_Exercise goal_
Only the lines from the first line of the records through the line containing "among them. -/" belong in the answer. Copy them exactly.

_Dataset records_
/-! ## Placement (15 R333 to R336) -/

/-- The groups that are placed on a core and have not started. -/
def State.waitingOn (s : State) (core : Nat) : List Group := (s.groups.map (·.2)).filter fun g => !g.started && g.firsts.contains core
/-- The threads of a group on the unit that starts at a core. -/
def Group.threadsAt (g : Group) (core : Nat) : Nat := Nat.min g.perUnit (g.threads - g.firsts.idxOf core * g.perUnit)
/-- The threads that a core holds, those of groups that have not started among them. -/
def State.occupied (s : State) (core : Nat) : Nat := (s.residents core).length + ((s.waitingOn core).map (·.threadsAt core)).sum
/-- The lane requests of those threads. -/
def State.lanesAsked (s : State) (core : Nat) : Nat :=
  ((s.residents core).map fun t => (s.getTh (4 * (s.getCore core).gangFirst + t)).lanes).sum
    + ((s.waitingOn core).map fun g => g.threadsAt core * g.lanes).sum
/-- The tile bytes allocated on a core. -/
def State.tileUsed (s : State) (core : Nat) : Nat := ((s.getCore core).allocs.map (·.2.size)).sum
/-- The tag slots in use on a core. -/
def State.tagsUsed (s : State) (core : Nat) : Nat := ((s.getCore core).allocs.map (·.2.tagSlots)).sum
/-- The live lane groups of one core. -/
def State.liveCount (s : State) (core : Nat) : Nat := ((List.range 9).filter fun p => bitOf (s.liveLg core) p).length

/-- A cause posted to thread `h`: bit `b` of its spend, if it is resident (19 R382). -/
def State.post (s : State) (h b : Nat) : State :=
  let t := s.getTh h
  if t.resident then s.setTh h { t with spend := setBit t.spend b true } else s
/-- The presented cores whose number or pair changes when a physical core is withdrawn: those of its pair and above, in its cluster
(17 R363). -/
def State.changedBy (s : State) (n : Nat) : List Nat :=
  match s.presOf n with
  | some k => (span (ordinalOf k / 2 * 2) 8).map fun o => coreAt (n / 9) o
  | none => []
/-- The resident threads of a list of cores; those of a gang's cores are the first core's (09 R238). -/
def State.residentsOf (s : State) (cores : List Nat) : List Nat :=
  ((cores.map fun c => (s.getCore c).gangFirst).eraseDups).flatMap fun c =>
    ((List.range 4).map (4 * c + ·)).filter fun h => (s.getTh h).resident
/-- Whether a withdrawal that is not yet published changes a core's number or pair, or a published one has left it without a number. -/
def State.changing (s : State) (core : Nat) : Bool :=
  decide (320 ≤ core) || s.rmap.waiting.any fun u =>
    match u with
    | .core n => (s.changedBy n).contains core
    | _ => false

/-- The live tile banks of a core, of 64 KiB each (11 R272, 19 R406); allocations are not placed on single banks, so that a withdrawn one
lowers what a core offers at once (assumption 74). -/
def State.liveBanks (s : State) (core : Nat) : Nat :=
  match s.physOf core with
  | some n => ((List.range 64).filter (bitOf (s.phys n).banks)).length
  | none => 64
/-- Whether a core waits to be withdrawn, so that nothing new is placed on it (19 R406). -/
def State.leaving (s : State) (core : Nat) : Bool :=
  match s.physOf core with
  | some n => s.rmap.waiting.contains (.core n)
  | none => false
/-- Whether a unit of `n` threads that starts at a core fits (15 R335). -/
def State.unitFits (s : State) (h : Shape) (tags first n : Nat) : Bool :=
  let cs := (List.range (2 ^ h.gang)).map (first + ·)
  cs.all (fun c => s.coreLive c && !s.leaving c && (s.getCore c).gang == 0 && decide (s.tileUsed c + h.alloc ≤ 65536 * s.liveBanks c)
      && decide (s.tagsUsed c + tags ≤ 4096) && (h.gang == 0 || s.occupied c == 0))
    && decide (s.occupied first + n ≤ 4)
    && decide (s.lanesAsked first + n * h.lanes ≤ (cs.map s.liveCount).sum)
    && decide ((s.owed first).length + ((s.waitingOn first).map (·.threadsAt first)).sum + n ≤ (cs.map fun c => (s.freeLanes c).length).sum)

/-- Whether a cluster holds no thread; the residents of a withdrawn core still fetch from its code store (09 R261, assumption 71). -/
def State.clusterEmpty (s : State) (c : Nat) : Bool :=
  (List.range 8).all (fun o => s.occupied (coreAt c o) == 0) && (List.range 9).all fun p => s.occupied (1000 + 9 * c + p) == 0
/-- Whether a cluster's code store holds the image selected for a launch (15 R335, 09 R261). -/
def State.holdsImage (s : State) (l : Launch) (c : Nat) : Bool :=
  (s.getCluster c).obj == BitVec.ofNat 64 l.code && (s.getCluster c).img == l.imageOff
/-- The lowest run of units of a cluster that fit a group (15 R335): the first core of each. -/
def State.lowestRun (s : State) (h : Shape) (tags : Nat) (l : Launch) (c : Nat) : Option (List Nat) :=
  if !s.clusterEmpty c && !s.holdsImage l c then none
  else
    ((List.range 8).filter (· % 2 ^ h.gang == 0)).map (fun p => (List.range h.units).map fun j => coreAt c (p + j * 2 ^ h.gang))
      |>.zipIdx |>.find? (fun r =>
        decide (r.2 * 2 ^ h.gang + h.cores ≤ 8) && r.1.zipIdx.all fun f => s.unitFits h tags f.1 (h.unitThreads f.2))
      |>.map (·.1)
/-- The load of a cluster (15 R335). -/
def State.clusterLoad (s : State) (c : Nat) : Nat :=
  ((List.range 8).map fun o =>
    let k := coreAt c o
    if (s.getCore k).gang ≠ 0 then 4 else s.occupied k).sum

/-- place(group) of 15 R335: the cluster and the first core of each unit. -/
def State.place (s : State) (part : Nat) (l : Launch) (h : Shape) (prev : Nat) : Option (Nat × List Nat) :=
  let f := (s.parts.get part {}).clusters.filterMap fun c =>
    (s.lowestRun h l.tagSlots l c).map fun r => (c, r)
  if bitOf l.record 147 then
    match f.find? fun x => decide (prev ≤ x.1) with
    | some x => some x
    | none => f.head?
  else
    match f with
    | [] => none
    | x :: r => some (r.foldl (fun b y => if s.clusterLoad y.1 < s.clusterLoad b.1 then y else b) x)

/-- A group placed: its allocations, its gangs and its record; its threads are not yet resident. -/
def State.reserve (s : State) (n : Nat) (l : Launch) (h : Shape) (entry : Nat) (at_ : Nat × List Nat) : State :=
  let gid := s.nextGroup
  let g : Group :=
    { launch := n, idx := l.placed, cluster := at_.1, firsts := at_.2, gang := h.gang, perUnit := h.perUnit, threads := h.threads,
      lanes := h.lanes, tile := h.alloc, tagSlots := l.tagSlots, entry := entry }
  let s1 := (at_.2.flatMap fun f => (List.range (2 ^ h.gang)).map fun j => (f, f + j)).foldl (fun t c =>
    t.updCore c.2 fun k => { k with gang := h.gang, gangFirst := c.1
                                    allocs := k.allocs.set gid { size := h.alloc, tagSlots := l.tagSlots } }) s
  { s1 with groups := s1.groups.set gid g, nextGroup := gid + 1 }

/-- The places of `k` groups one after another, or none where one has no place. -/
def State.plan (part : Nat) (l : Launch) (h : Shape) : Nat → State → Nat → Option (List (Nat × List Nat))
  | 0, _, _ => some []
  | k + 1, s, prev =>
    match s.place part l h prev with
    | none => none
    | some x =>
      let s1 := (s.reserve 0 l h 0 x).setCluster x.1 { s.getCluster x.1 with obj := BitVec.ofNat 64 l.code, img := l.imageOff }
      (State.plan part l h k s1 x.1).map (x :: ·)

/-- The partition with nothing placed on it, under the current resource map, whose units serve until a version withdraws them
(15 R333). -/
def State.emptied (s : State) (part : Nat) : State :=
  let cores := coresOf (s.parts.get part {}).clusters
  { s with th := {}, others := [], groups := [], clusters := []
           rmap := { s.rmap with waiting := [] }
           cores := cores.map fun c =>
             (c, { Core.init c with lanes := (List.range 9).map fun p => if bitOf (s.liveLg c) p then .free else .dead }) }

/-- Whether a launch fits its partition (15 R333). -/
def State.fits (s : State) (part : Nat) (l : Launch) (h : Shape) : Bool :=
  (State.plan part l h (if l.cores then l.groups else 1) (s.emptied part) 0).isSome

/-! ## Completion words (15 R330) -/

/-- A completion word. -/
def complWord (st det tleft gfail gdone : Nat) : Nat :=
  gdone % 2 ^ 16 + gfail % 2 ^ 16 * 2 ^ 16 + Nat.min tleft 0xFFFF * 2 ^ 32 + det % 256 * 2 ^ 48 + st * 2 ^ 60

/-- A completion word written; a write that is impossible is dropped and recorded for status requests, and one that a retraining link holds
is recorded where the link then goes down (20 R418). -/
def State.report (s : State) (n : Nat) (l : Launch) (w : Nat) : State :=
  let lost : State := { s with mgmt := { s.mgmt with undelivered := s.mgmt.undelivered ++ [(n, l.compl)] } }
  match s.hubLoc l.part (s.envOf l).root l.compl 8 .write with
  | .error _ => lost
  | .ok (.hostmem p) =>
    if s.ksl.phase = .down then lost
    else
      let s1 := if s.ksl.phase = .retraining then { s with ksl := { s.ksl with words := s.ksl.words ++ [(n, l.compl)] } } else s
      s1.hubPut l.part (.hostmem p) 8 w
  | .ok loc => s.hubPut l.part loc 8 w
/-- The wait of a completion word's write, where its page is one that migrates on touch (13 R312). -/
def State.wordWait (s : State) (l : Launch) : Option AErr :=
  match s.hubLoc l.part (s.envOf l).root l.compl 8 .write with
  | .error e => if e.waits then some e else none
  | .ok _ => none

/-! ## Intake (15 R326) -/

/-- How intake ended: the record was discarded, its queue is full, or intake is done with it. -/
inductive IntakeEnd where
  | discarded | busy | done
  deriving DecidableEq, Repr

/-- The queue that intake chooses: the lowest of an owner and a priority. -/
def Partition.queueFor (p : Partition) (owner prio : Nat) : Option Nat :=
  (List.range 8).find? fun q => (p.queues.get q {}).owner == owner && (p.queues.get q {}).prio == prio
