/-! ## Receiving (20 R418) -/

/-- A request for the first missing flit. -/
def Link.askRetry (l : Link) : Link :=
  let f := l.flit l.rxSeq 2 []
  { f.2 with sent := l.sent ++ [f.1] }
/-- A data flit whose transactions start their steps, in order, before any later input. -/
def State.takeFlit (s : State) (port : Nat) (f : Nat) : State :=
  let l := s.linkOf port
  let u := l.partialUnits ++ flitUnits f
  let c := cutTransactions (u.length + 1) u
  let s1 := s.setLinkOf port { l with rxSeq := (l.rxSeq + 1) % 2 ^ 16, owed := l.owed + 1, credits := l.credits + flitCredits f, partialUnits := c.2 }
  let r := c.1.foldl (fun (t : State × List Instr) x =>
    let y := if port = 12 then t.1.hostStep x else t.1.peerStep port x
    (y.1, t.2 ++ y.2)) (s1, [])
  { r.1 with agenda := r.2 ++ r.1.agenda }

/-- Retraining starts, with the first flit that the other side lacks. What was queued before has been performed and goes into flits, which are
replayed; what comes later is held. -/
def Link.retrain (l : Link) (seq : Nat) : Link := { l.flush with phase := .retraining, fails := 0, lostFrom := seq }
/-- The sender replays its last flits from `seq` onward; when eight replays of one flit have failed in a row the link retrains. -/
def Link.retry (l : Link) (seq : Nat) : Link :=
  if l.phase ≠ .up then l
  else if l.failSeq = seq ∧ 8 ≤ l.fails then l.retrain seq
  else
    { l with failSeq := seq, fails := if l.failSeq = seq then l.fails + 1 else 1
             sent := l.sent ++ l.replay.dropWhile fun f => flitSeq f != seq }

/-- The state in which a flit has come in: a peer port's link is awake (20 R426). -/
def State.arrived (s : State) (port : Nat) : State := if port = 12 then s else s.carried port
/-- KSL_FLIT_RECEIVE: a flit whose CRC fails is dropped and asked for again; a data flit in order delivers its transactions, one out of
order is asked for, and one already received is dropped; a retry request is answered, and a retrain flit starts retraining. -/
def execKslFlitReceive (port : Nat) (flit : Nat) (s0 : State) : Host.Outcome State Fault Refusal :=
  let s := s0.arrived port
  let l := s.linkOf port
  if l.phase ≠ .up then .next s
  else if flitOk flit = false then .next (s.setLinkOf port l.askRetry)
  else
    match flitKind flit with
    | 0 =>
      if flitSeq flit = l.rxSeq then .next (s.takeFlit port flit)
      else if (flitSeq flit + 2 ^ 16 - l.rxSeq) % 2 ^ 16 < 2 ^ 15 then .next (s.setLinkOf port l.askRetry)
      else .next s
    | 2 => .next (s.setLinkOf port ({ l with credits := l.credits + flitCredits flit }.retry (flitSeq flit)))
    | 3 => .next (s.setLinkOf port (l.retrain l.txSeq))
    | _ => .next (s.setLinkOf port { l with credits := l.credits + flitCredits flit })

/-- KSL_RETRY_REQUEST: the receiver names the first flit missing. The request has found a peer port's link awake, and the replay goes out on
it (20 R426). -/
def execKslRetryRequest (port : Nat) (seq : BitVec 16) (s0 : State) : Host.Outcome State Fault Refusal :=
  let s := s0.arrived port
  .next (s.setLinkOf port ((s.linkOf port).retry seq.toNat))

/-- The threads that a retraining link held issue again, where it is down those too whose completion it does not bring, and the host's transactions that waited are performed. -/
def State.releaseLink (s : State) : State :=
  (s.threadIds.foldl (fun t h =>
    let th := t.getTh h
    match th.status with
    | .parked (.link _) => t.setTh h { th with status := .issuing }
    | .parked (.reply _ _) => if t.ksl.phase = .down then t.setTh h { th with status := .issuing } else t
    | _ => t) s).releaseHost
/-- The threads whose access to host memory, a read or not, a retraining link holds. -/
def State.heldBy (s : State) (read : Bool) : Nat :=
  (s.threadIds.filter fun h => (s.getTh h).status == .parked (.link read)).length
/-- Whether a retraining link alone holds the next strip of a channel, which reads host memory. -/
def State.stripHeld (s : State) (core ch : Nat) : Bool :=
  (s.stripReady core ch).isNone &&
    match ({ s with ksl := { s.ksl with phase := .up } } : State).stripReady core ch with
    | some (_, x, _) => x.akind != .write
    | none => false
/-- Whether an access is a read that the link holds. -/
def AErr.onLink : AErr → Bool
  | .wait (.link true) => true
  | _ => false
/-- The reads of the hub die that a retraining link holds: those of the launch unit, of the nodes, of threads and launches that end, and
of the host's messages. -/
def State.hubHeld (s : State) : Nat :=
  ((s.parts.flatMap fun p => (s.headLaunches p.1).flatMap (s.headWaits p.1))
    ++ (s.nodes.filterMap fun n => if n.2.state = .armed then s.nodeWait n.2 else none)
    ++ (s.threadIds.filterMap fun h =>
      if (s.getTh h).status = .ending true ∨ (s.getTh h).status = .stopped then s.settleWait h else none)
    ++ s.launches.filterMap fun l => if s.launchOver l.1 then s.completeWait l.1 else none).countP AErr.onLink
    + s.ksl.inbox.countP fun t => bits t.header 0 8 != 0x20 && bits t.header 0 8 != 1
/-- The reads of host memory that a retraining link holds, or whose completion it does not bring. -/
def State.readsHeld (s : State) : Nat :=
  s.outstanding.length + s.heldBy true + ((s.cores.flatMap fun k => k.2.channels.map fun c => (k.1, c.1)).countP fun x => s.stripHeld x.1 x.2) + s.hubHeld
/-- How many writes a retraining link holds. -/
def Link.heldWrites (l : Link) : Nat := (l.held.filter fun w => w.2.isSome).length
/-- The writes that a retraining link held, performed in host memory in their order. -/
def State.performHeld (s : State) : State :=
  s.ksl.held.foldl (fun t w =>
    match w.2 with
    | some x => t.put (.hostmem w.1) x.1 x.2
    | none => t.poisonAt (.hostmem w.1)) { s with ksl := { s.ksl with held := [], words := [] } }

_Response_
/-! ## Placement (15 R333 to R336) -/

/-- The groups that are placed on a core and have not started. -/
def State.waitingOn (s : State) (core : Nat) : List Group := (s.groups.map (·.2)).filter fun g => !g.started && g.firsts.contains core
/-- The threads of a group on the unit that starts at a core. -/
def Group.threadsAt (g : Group) (core : Nat) : Nat := Nat.min g.perUnit (g.threads - g.firsts.idxOf core * g.perUnit)
/-- The threads that a core holds, those of groups that have not started among them. -/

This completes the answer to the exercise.